THE INPUT -
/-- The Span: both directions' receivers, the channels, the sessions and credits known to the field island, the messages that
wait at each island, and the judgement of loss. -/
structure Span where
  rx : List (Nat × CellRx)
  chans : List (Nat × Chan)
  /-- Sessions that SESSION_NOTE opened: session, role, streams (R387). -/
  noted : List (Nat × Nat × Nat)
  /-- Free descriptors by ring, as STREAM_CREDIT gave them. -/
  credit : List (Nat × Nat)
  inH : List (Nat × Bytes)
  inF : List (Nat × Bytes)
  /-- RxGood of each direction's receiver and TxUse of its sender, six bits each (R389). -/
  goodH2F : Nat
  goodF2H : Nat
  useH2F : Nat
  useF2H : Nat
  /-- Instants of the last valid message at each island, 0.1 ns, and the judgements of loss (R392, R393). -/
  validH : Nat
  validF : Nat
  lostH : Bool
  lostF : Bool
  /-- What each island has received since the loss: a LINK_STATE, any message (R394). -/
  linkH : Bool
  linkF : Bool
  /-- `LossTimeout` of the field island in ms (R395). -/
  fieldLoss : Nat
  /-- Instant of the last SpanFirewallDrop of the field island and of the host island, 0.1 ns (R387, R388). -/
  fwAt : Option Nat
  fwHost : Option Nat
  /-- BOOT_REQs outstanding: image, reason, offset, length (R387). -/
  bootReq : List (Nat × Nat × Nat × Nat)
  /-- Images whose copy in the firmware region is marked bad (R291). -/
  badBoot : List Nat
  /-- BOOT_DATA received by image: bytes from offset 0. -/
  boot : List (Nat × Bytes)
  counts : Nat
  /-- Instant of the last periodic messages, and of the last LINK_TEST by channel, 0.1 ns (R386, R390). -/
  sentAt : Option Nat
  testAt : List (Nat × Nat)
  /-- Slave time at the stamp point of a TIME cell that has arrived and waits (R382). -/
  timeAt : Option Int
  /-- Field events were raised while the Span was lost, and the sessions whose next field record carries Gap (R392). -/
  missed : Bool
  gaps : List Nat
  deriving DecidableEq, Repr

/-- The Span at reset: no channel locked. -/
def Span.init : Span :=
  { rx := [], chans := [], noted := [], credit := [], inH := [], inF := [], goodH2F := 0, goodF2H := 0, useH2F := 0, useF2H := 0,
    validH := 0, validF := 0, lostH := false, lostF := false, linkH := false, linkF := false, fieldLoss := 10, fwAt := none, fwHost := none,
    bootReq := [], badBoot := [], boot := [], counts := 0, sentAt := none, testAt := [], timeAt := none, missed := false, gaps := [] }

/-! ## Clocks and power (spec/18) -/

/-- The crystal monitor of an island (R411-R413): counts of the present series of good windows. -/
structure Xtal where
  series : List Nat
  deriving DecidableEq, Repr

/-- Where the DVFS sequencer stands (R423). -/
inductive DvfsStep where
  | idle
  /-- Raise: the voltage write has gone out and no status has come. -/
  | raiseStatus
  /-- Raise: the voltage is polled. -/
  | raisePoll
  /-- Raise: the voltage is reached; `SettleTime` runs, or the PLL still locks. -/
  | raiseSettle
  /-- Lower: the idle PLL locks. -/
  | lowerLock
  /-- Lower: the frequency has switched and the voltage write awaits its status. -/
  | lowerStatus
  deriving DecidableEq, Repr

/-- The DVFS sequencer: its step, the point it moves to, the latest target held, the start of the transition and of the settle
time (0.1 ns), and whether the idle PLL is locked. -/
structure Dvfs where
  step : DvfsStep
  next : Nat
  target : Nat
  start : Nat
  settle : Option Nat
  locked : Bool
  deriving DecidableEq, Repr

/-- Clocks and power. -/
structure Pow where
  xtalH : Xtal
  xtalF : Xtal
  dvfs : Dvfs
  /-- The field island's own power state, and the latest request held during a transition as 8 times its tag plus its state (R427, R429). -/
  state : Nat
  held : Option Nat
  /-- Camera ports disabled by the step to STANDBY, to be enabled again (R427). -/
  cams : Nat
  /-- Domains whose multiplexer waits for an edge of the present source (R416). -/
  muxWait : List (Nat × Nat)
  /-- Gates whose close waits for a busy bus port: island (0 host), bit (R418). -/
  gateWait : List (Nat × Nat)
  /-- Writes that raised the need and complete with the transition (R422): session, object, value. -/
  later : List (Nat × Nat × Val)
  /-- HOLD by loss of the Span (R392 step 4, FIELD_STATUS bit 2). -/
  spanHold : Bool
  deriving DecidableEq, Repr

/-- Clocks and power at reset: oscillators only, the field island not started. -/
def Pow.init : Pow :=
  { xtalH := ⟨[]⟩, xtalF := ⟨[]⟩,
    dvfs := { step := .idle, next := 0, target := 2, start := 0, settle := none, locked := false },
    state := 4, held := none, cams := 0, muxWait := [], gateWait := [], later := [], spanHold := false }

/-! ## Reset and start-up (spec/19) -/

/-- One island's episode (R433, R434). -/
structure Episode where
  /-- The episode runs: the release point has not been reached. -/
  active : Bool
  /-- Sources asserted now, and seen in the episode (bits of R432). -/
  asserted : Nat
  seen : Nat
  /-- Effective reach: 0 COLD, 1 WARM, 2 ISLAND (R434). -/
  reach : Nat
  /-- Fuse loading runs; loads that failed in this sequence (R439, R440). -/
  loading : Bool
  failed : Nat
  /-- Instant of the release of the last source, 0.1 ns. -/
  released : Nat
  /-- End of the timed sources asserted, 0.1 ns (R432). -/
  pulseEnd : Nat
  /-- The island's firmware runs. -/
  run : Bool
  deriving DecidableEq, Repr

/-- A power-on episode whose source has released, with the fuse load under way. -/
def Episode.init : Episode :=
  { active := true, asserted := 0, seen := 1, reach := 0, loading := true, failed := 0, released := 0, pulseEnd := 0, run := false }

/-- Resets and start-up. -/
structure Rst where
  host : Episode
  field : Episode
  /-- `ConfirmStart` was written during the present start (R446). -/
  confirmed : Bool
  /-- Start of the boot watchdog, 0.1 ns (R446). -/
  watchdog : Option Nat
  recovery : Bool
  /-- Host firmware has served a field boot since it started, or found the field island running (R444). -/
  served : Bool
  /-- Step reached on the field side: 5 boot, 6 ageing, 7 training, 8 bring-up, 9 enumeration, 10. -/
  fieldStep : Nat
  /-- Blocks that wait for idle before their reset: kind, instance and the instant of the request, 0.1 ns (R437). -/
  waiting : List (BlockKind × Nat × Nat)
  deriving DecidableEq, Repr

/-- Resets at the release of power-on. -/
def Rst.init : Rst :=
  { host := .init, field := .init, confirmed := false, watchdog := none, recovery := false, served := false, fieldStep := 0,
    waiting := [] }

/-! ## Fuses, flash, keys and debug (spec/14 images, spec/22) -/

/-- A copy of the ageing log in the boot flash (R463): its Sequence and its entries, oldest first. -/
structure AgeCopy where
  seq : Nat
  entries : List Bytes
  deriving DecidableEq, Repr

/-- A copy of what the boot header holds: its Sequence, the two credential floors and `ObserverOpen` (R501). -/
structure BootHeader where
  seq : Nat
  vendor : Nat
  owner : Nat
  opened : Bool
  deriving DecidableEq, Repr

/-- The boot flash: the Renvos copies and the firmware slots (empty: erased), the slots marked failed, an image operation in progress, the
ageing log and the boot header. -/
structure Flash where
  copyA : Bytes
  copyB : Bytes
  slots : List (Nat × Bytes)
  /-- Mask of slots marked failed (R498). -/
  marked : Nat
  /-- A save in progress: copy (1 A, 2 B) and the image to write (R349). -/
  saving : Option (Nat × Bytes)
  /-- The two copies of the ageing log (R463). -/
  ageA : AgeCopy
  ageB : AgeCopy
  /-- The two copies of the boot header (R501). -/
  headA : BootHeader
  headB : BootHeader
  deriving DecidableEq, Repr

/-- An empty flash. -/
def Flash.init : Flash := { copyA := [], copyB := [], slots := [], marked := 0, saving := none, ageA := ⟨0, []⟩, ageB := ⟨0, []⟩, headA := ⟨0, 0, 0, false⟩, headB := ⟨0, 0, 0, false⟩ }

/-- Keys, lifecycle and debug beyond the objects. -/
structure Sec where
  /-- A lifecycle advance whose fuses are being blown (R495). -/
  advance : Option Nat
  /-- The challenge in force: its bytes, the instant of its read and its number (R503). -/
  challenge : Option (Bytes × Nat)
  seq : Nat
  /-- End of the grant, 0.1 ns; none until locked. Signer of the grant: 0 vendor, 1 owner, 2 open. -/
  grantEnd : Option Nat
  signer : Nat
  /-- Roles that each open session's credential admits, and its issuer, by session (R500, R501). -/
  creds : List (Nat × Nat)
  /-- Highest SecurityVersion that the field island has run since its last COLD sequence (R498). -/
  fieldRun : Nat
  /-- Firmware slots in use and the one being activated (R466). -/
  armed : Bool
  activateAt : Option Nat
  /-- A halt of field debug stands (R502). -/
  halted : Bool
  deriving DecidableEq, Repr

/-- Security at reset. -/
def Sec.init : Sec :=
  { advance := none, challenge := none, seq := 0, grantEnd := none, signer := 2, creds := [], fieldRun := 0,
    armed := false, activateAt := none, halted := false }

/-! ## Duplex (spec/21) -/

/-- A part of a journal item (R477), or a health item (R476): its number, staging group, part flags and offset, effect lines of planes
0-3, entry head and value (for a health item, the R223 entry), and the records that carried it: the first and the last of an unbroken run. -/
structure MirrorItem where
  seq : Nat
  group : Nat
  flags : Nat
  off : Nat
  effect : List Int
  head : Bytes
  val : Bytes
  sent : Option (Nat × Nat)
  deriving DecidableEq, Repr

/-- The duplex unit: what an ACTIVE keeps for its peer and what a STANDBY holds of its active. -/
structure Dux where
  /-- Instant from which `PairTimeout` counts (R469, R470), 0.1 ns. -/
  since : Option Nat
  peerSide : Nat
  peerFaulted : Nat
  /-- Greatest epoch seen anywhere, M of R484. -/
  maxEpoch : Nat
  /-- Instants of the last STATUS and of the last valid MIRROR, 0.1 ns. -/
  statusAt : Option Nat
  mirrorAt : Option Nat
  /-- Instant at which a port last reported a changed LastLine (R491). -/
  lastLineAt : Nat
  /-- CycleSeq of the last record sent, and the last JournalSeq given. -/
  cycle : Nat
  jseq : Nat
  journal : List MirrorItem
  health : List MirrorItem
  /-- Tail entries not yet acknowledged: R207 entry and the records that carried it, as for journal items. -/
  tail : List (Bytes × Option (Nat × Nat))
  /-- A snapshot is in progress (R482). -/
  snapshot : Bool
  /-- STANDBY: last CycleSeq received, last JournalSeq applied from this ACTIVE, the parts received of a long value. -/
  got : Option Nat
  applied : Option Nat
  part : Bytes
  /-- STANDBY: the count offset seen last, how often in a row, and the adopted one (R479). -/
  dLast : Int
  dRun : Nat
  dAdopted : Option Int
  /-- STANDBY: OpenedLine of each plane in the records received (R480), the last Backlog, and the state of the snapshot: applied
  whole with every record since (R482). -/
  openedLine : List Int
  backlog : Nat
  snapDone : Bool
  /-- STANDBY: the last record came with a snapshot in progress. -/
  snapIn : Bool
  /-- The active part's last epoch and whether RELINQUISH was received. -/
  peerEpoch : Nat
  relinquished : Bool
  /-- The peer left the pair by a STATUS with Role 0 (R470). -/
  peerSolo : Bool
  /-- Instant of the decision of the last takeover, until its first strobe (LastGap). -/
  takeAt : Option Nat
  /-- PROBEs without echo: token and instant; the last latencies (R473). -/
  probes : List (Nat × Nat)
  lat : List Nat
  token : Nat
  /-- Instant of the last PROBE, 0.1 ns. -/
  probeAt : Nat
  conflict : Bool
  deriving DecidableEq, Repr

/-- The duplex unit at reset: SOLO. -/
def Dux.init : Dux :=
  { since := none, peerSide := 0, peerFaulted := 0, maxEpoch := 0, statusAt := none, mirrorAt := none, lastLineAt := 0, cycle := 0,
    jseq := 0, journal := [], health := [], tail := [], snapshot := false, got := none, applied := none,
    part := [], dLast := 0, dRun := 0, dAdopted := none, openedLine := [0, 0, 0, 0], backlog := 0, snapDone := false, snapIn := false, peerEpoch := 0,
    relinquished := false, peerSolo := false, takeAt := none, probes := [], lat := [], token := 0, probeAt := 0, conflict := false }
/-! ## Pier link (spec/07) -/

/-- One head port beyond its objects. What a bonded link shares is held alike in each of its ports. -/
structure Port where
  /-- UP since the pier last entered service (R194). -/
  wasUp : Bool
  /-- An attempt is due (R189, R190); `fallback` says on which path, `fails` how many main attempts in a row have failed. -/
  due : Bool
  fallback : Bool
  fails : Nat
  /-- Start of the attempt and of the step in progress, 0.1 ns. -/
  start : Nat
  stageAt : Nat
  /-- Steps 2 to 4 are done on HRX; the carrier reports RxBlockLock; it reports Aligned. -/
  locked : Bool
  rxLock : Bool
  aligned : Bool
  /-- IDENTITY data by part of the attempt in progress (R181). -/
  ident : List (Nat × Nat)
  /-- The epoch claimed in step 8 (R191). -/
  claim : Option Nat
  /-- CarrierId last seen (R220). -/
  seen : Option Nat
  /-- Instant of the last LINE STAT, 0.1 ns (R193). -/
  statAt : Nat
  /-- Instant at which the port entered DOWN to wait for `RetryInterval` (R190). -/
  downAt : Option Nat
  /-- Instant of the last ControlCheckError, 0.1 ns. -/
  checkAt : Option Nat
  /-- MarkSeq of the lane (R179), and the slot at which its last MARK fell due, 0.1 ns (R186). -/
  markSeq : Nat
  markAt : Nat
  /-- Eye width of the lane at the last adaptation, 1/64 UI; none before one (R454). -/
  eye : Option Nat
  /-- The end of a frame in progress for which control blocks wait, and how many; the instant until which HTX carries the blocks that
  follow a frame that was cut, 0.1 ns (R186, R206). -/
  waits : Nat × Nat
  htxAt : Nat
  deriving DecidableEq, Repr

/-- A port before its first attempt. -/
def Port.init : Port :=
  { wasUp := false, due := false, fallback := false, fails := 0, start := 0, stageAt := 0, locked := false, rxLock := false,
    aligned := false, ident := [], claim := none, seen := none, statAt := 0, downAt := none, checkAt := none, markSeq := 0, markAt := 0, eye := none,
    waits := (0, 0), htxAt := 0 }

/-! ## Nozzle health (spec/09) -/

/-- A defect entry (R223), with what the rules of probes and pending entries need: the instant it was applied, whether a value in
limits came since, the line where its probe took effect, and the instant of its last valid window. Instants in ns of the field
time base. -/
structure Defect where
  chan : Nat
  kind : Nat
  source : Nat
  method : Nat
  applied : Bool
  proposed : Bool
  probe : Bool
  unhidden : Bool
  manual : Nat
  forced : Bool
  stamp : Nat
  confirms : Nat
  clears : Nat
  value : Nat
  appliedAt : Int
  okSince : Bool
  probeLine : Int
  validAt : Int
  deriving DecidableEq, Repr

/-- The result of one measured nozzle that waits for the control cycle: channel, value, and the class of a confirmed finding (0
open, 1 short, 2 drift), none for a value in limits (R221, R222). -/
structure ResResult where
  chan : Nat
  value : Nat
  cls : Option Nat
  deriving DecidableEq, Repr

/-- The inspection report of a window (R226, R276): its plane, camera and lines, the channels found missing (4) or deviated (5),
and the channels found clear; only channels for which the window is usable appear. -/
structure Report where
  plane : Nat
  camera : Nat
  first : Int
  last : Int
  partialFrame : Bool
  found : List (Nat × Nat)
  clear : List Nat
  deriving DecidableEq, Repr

WORK ORDER -
Across the records above, show each line containing the word "recovery".

ANSWER SPACE -
  recovery : Bool
  { host := .init, field := .init, confirmed := false, watchdog := none, recovery := false, served := false, fieldStep := 0,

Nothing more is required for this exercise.